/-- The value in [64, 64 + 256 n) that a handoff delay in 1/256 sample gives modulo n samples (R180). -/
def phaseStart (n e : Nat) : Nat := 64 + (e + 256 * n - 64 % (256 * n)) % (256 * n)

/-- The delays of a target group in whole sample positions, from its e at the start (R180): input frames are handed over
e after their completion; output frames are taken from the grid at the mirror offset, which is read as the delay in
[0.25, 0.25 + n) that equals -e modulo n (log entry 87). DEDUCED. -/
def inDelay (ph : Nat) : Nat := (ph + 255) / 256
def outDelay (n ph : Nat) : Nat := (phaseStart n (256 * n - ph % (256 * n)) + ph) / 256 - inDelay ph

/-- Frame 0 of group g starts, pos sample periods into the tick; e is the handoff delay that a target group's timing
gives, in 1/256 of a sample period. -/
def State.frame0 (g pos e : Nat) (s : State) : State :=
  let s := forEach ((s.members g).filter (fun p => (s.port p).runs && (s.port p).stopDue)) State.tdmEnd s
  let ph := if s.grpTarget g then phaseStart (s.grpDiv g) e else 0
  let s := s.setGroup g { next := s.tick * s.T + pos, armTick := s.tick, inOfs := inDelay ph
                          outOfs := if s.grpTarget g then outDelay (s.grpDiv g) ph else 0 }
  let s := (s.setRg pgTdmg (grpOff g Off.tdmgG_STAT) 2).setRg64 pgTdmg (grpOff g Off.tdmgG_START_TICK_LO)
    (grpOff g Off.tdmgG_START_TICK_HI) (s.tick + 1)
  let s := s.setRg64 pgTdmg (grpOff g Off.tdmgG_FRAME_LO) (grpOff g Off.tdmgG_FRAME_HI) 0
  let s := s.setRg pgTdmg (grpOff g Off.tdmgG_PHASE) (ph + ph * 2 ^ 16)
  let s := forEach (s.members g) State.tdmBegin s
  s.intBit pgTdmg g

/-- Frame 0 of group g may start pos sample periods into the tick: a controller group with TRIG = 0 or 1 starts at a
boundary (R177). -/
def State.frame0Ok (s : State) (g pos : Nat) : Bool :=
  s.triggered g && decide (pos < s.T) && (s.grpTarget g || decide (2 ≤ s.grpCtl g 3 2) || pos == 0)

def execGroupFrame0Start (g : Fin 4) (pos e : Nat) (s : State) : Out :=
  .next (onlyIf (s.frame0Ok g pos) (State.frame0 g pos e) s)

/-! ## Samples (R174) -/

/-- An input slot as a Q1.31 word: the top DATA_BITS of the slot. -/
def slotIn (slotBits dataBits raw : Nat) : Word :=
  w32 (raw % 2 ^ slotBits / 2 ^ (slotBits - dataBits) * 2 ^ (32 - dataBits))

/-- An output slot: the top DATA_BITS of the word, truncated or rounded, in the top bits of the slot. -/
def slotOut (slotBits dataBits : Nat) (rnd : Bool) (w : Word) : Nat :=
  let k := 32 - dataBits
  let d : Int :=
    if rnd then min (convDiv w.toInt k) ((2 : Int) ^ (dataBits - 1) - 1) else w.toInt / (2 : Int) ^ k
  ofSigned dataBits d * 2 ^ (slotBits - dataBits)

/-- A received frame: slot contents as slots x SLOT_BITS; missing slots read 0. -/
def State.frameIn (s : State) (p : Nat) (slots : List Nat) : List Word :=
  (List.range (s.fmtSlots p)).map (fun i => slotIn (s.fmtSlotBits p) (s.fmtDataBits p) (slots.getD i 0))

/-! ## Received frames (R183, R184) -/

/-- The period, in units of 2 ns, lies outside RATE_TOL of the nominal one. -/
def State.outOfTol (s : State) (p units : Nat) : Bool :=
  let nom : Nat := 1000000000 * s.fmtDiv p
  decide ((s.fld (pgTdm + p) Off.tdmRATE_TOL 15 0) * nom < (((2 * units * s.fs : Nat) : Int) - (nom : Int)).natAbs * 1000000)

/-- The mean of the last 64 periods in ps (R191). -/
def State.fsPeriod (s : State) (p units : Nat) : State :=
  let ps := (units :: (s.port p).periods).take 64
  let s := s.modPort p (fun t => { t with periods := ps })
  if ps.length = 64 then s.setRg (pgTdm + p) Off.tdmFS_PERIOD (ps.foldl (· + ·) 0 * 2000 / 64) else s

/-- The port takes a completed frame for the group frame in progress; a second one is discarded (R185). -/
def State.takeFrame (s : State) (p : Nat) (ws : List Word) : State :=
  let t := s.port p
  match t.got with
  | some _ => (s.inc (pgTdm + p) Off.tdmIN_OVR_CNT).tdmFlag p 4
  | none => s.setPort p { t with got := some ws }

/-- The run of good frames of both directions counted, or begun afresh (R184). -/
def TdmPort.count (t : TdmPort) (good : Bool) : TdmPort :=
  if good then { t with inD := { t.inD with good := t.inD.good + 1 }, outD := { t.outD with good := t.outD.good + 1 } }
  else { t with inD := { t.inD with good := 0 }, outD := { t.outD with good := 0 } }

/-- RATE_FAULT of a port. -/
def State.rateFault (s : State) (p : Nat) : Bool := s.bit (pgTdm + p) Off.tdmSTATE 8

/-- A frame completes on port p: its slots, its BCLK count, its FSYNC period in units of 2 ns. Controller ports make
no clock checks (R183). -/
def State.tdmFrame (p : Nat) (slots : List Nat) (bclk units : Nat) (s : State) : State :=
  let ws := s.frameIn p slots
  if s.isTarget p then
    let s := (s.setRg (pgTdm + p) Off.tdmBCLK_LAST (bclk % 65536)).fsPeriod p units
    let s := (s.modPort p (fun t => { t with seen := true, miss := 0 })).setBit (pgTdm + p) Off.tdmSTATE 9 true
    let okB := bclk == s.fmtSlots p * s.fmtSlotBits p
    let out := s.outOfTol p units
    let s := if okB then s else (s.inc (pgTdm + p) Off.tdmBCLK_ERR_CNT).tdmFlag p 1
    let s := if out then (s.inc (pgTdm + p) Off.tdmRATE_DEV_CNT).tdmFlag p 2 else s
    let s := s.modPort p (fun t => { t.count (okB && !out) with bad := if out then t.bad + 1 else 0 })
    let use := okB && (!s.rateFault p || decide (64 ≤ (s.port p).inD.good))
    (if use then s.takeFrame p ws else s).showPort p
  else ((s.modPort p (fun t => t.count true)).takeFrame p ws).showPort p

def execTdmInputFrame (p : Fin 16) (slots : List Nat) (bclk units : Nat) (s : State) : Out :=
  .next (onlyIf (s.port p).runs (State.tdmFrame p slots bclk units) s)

| Brief |
Reproduce the entries exactly, starting at their first line and stopping after the line with "def phaseStart (n".

| Response box |
/-- The value in [64, 64 + 256 n) that a handoff delay in 1/256 sample gives modulo n samples (R180). -/
def phaseStart (n e : Nat) : Nat := 64 + (e + 256 * n - 64 % (256 * n)) % (256 * n)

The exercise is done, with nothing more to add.